Volumetric Multiphoton Autofluorescence Microscopy (MPAM) and Second Harmonic Generation Microscopy (SHGM) show promise for revealing indicators of neoplasia representing the complex microstructural organization of mucosa, potentially providing high specificity for detection of neoplasia, but is limited by small imaging area. Large area fluorescence methods on the other hand show high sensitivity appropriate for screening but are hampered by low specificity. In this study, we apply MPAM-SHGM following guidance from large area fluorescence, by either autofluorescence or a targeted metabolic fluorophore, as a potentially clinically viable approach for detection of oral neoplasia. Sites of high neoplastic potentially were identified by large area red/green autofluorescence or by a fluorescently labelled deoxy-glucose analog, 2-deoxy-2-[(7-nitro-2,1,3-benzoxadiazol-4-yl)amino]-D-glucose (2-NBDG) to highlight areas of high glucose uptake across the buccal pouch of a hamster model for OSCC. Follow-up MPAM-SHGM was conducted on regions of interests (ROIs) to assess whether microscopy would reveal microscopic features associated with neoplasia to confirm or exclude large area fluorescence findings.
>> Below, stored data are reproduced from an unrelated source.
/-- The 64-bit and 96-bit forms: the encoding row and the fields. Counter, barrier, watch, collective, launch and `tfill`
instructions have no 96-bit form here, while cross-lane sources may name `%lit`; the descriptions of all of them are silent
(R66). (DEDUCED, log 25) -/
def longForm : Instr → Option (Row × F64)
  -- R76
  | .nopTwin f => some (noneRow 0x2C0 0 .never, f)
  | .braTwin f => some (noneRow 0x2C1 0 .must, f)
  | .callTwin f => some (noneRow 0x2C2 0 .must, f)
  | .retTwin f => some (noneRow 0x2C3 0 .never, f)
  | .exitTwin f => some (noneRow 0x2C4 0 .never, f)
  | .yieldTwin f => some (noneRow 0x2C5 0 .never, f)
  | .waitTwin f => some (noneRow 0x2C6 0 .never, f)
  | .barArriveTwin f => some (barRow 0x2C7 .zero .zero .zero 63, f)
  | .barWaitTwin f => some (barRow 0x2C8 .zero .zero .zero 63, f)
  | .movTwinReg f => some ({ unRow 0x2C9 [0] .never with lit := .never }, f)
  | .movTwinImm f => some ({ noneRow 0x2C9 1 .never with d := .dst, c := .imm 0 511 }, f)
  | .movTwinLit f => some ({ unRow 0x2C9 [0] .never with a := .litOnly, lit := .must }, f)
  | .trapTwin f => some ({ noneRow 0x2CA 0 .must with also := litCodeOk f.lit }, f)
  | .brkTwin f => some ({ noneRow 0x2CB 0 .must with also := litCodeOk f.lit }, f)
  | .jmpTwinReg f => some ({ noneRow 0x2CC 0 .never with a := .src }, f)
  | .jmpTwinLit f => some ({ noneRow 0x2CC 0 .must with a := .litOnly }, f)
  -- R117
  | .addInt t f => some (binRow (0x000 + t.idx) [0, 2] .never .dst f, f)
  | .subInt t f => some (binRow (0x008 + t.idx) [0, 2] .never .dst f, f)
  | .mulInt t f => some (binRow (0x010 + t.idx) [0, 2, 4] .never .dst f, f)
  | .mad t f => some (terRow (0x018 + t.idx) [0, 2] f, f)
  | .minInt t f => some (binRow (0x020 + t.idx) [0] .never .dst f, f)
  | .maxInt t f => some (binRow (0x028 + t.idx) [0] .never .dst f, f)
  | .abs t f => some (unRow (0x030 + t.idx) [0, 2] .never, f)
  | .neg t f => some (unRow (0x038 + t.idx) [0, 2] .never, f)
  -- R120
  | .andB f => some (binRow 0x040 [0] .never .dst f, f)
  | .orB f => some (binRow 0x041 [0] .never .dst f, f)
  | .xorB f => some (binRow 0x042 [0] .never .dst f, f)
  | .andnB f => some (binRow 0x043 [0] .never .dst f, f)
  | .notB f => some (unRow 0x044 [0] .never, f)
  | .shl t f => some (binRow (0x048 + t.idx) [0] .never .dst f, f)
  | .shr t f => some (binRow (0x04C + t.idx) [0] .never .dst f, f)
  | .sar t f => some (binRow (0x050 + t.idx) [0] .never .dst f, f)
  | .rot t f => some (binRow (0x054 + t.idx) [0] .never .dst f, f)
  | .bfx sg f => some ({ ter3Row (if sg then 0x059 else 0x058) [0] with b := .zero }, f)
  | .bfi f => some (ter3Row 0x05A [0], f)
  | .popc f => some (unRow 0x05B [0] .never, f)
  | .clz f => some (unRow 0x05C [0] .never, f)
  | .brev f => some (unRow 0x05D [0] .never, f)
  | .shrf f => some (terRow 0x05E [0] f, f)
  -- R125
  | .cmp cc t f => some (binRow (0x080 + 8 * cc.idx + t.idx) [0] .never .pred f, f)
  | .sel f => some ({ ter3Row 0x0B0 [0] with c := .pred }, f)
  | .selm f => some (ter3Row 0x0B1 [0], f)
  | .pand f => some ({ noneRow 0x0B8 0 .never with d := .pred, a := .pred, b := .pred }, f)
  | .por f => some ({ noneRow 0x0B9 0 .never with d := .pred, a := .pred, b := .pred }, f)
  | .pxor f => some ({ noneRow 0x0BA 0 .never with d := .pred, a := .pred, b := .pred }, f)
  | .pandn f => some ({ noneRow 0x0BB 0 .never with d := .pred, a := .pred, b := .pred }, f)
  -- R128
  | .div t f => some (binRow (0x0C0 + t.idx) [0] .may .dst f, f)
  | .rem t f => some (binRow (0x0C4 + t.idx) [0] .may .dst f, f)
  | .divm t f => some (binRow (0x0C8 + t.idx) [0] .may (.group 2) f, f)
  -- R132
  | .lea f => some ({ ter3Row 0x0E0 [1] with c := .imm 0 7 }, f)
  | .mvh f => some ({ unRow 0x0E1 [0] .never with lit := .must }, f)
  | .mvs f => some ({ noneRow 0x0E2 0 .must with d := .dst }, f)
  -- R134, R137
  | .addFloat t f => some (bin2Row (0x100 + t.idx) [0, 1, 2, 3] .never .dst, f)
  | .subFloat t f => some (bin2Row (0x104 + t.idx) [0, 1, 2, 3] .never .dst, f)
  | .mulFloat t f => some (bin2Row (0x108 + t.idx) [0, 1, 2, 3] .never .dst, f)
  | .fma t f => some (ter3Row (0x10C + t.idx) [0, 1, 2, 3], f)
  | .fnma t f => some (ter3Row (0x110 + t.idx) [0, 1, 2, 3], f)
  | .minFloat t f => some (bin2Row (0x140 + t.idx) [0] .never .dst, f)
  | .maxFloat t f => some (bin2Row (0x144 + t.idx) [0] .never .dst, f)
  | .fcmp t f => some (bin2Row (0x148 + t.idx) [0, 1, 2, 3, 4, 5, 6, 7] .never .pred, f)
  | .fclass t f => some (unRow (0x14C + t.idx) [0] .never, f)
  -- R141, R143
  | .frnd p f => some (unRow (0x180 + b2n p) [0, 1, 2, 3] .may, f)
  | .fexpf p f => some (unRow (0x182 + b2n p) [0, 1, 2, 3] .may, f)
  | .fscale p f => some (bin2Row (0x184 + b2n p) [0, 1, 2, 3] .may .dst, f)
  | .frcp p f => some (unRow (0x186 + b2n p) [0, 1, 2, 3] .may, f)
  | .frsqrt p f => some (unRow (0x188 + b2n p) [0, 1, 2, 3] .may, f)
  | .fsqrt p f => some (unRow (0x18A + b2n p) [0, 1, 2, 3] .may, f)
  | .flog2 p f => some (unRow (0x18C + b2n p) [0, 1, 2, 3] .may, f)
  | .cvt f =>
    some ({ unRow 0x1A0 [0, 1, 2, 3] .may with b := .imm 0 511, c := .imm 0 511, also := cvtOk f }, f)
  -- R154
  | .shfl t f => some (binRow (0x1C0 + t.idx) [0] .never .dst f, f)
  | .bcast f =>
    some (if f.md.getLsbD 0 then
        { opc := 0x1C4, mds := [1], d := .dstVW, a := .src, b := .zero, c := .imm 0 31, lit := .may, set := .never }
      else { opc := 0x1C4, mds := [0], d := .dstVW, a := .src, b := .src, c := .zero, lit := .may, set := .never }, f)
  | .ptestSome f => some ({ noneRow 0x1C5 0 .never with d := .pred, a := .pred }, f)
  | .ptestEvery f => some ({ noneRow 0x1C5 1 .never with d := .pred, a := .pred }, f)
  | .ptestAlike f => some ({ noneRow 0x1C5 2 .never with d := .pred, a := .pred }, f)
  | .pmask f => some ({ noneRow 0x1C5 3 .never with d := .dstVW, a := .pred }, f)
  | .redAdd t f => some (redRow (0x1C8 + t.idx) (if t.idx < 2 then [0, 4] else [0, 1, 2, 3, 4, 5, 6, 7]), f)
  | .redMin t f => some (redRow (0x1D0 + t.idx) [0, 4], f)
  | .redMax t f => some (redRow (0x1D8 + t.idx) [0, 4], f)
  | .redAnd f => some (redRow 0x1E0 [0], f)
  | .redOr f => some (redRow 0x1E1 [0], f)
  | .redXor f => some (redRow 0x1E2 [0], f)
  | .elect f => some ({ noneRow 0x1E8 0 .never with d := .pred }, f)
  -- R157, R160, R161, R172
  | .ld sp t f => some (memRow (0x200 + 8 * sp.idx + t.idx) (if t = .b128 then .group 2 else .dst) .zero [0, 1, 4] f, f)
  | .st sp t f => some (memRow (0x218 + 8 * sp.idx + t.idx) .zero (if t = .b128 then .group 2 else .src) [0, 2, 4] f, f)
  | .stA f => some (memRow 0x230 .zero .src [0] f, f)
  | .push f => some ({ noneRow 0x231 1 .never with a := groupOr f.c.toNat .src, c := .imm 1 8 }, f)
  | .pop f => some ({ noneRow 0x232 1 .never with d := groupOr f.c.toNat .dst, c := .imm 1 8 }, f)
  | .bsend f =>
    some ({ opc := 0x233, mds := [0], d := .src, a := .src, b := .src, c := .imm 0 511, lit := .must, set := .may,
            also := routeOk f.lit && (f.c.getLsbD 2 || f.c.toNat < 8) }, f)
  -- R162
  | .atomAdd t f => some (atomRow (0x240 + t.idx) .src, f)
  | .atomAnd t f => some (atomRow (0x244 + t.idx) .src, f)
  | .atomOr t f => some (atomRow (0x248 + t.idx) .src, f)
  | .atomXor t f => some (atomRow (0x24C + t.idx) .src, f)
  | .atomMin t f => some (atomRow (0x250 + t.idx) .src, f)
  | .atomMax t f => some (atomRow (0x254 + t.idx) .src, f)
  | .atomExch t f => some (atomRow (0x258 + t.idx) .src, f)
  | .atomCas t f => some (atomRow (0x25C + t.idx) (.group 2), f)
  | .atomFadd t f => some (atomRow (0x260 + t.idx) .src, f)
  -- R164, R166, R170
  | .fence f => some ({ noneRow 0x2A0 0 .never with c := .order [1, 2, 3, 4] }, f)
  | .watch f => some ({ noneRow 0x2A1 0 .never with mds := [0, 2, 4], a := .src }, f)
  | .mwait f => some (noneRow 0x2A2 0 .never, f)
  | .barArm f => some (barRow 0x280 .zero .src .zero 63, f)
  | .barCredit f => some (barRow 0x281 .zero .src .src 63, f)
  | .barQuery f => some (barRow 0x282 (.group 2) .zero .zero 63, f)
  | .barSpill f => some (barRow 0x283 .zero .src .zero 63, f)
  | .barFill f => some (barRow 0x284 .zero .src .zero 63, f)
  | .sbarArrive f => some (barRow 0x285 .zero .zero .zero 3, f)
  | .sbarWait f => some (barRow 0x286 .zero .zero .zero 3, f)
  | .cntAdd f =>
    some ({ opc := 0x290, mds := [0], d := .zero, a := .src, b := .src, c := .order [0, 2], lit := .never, set := .may }, f)
  | .cntFail f =>
    some ({ opc := 0x291, mds := [0], d := .zero, a := .src, b := .src, c := .order [2], lit := .never, set := .may }, f)
  | .cntWait f =>
    some ({ opc := 0x292, mds := [0], d := .pred, a := .src, b := .src, c := .order [1], lit := .never, set := .never }, f)
  | .cntPoll f =>
    some ({ opc := 0x293, mds := [0], d := .pred, a := .src, b := .src, c := .order [1], lit := .never, set := .never }, f)
  -- R175, R176, R202
  | .svc f =>
    some ({ opc := 0x2E2, mds := [0], d := .dst, a := .src, b := .src, c := .zero, lit := .must, set := .must,
            also := litCodeOk f.lit }, f)
  | .mfsr f => some ({ noneRow 0x2E0 1 .never with d := .dst, c := .imm 0 10 }, f)
  | .mtsr f => some ({ noneRow 0x2E1 1 .may with a := .srcWZ, c := .imm 0 1 }, f)
  | .causeclrReg f => some ({ noneRow 0x2F0 0 .never with a := .srcW }, f)
  | .causeclrLit f => some ({ noneRow 0x2F0 0 .must with a := .litOnly }, f)
  | .causeclrImm f => some ({ noneRow 0x2F0 1 .never with c := .imm 0 511 }, f)
  | .tret f => some (noneRow 0x2F1 0 .never, f)
  | .tabort f => some ({ noneRow 0x2F2 1 .never with c := .imm 0 127 }, f)
  -- R263
  | .cubeMmaBench f => some ({ noneRow 0x300 0 .may with a := if f.lit.isSome then .litOnly else .src, set := .may }, f)
  | .cubeMmaReg f => some ({ noneRow 0x300 1 .never with a := .group 8, set := .may }, f)
  | .cubeOutBench f => some ({ noneRow 0x301 0 .may with a := if f.lit.isSome then .litOnly else .src, set := .may }, f)
  | .cubeOutReg f => some ({ noneRow 0x301 1 .never with a := .group 8, set := .may }, f)
  | .cubeArd f =>
    some (if f.md.getLsbD 0 then
        { opc := 0x302, mds := [1, 3], d := .dstV, a := .src, b := .zero, c := .imm 0 511, lit := .never, set := .may }
      else { opc := 0x302, mds := [0, 2], d := .dstV, a := .src, b := .zero, c := .zero, lit := .may, set := .may }, f)
  | .cubeAwr f =>
    some (if f.md.getLsbD 0 then
        { opc := 0x303, mds := [1], d := .zero, a := .src, b := .src, c := .imm 0 511, lit := .never, set := .may }
      else { opc := 0x303, mds := [0], d := .zero, a := .src, b := .src, c := .zero, lit := .may, set := .may }, f)
  | .cubeAzero f =>
    some ({ noneRow 0x304 0 .may with a := .src, b := .src, also := f.lit.isNone || f.a.toNat == 449 || f.b.toNat == 449 }, f)
  | .cubeBld f =>
    some ({ opc := 0x305, mds := [1], d := .group f.c.toNat, a := .src, b := .zero, c := .imm 1 64, lit := .never,
            set := .may }, f)
  | .cubeQuery f => some ({ noneRow 0x306 0 .never with d := .dst }, f)
  -- R230
  | .xqueryReg f => some (chanRow 0x340 .dst .zero false 15, f)
  | .xqueryImm f => some (chanRow 0x340 .dst .zero true 15, f)
  | .xcancelReg f => some (chanRow 0x341 .dst .zero false 15, f)
  | .xcancelImm f => some (chanRow 0x341 .dst .zero true 15, f)
  -- R309
  | .collRun f => some ({ noneRow 0x360 0 .never with a := .src, set := .may }, f)
  | .collArm f => some ({ noneRow 0x361 0 .never with d := .pred, a := .src }, f)
  | .collRelReg f => some (chanRow 0x362 .zero .src false 31, f)
  | .collRelImm f => some (chanRow 0x362 .zero .src true 31, f)
  | .collDisarmReg f => some (chanRow 0x363 .dst .zero false 31, f)
  | .collDisarmImm f => some (chanRow 0x363 .dst .zero true 31, f)
  | .collQueryReg f => some (chanRow 0x364 .dst .zero false 31, f)
  | .collQueryImm f => some (chanRow 0x364 .dst .zero true 31, f)
  | .collCancel f => some ({ noneRow 0x365 0 .never with d := .dst }, f)
  -- R330, R43
  | .lnch f => some ({ noneRow 0x380 0 .never with d := .dst, a := .src, set := .may }, f)
  | .lcancel f => some ({ noneRow 0x381 0 .never with d := .dst, a := .src }, f)
  | .lquery f => some ({ noneRow 0x382 0 .never with d := .dst, a := .src }, f)
  | .regqImm f => some ({ noneRow 0x398 1 .never with d := .pred, c := .imm 0 511 }, f)
  | .regqReg f => some ({ noneRow 0x398 0 .never with d := .pred, a := .srcW }, f)
  -- R345
  | .tfill f =>
    some ({ opc := 0x3A0, mds := [0], d := .dst, a := .src, b := .src, c := .src, lit := .never, set := .may }, f)
  | .tinv f =>
    some ({ opc := 0x3A1, mds := [0], d := .dst, a := .src, b := .src, c := .zero, lit := .never, set := .may }, f)
  | .tprobe f => some ({ noneRow 0x3A2 0 .never with d := .dstV, a := .src }, f)
  | .treplayReg f => some (chanRow 0x3A3 .zero .src false 3, f)
  | .treplayImm f => some (chanRow 0x3A3 .zero .src true 3, f)
  | .hret f => some (noneRow 0x3A4 0 .never, f)
  | .csave f =>
    some ({ opc := 0x3A5, mds := [1], d := .zero, a := .src, b := .src, c := .imm 0 3, lit := .never, set := .may }, f)
  | .crestore f =>
    some ({ opc := 0x3A6, mds := [1], d := .zero, a := .src, b := .src, c := .imm 0 3, lit := .never, set := .may }, f)
  | .sreply f =>
    some ({ opc := 0x3A7, mds := [0], d := .zero, a := .src, b := .src, c := .zero, lit := .never, set := .never }, f)
  | _ => none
Parameters for analysis included cytologic metrics, 3D epithelial connective tissue interface metrics (MPAM-SHGM) and intensity of fluorescence (widefield). Imaged sites were biopsied and processed for histology and graded by a pathologist. A small sample of human ex vivo tissues were also imaged. A generalized linear model combining image metrics from large area fluorescence and volumetric MPAM-SHGM indicated the ability to delineate normal and inflammation from neoplasia.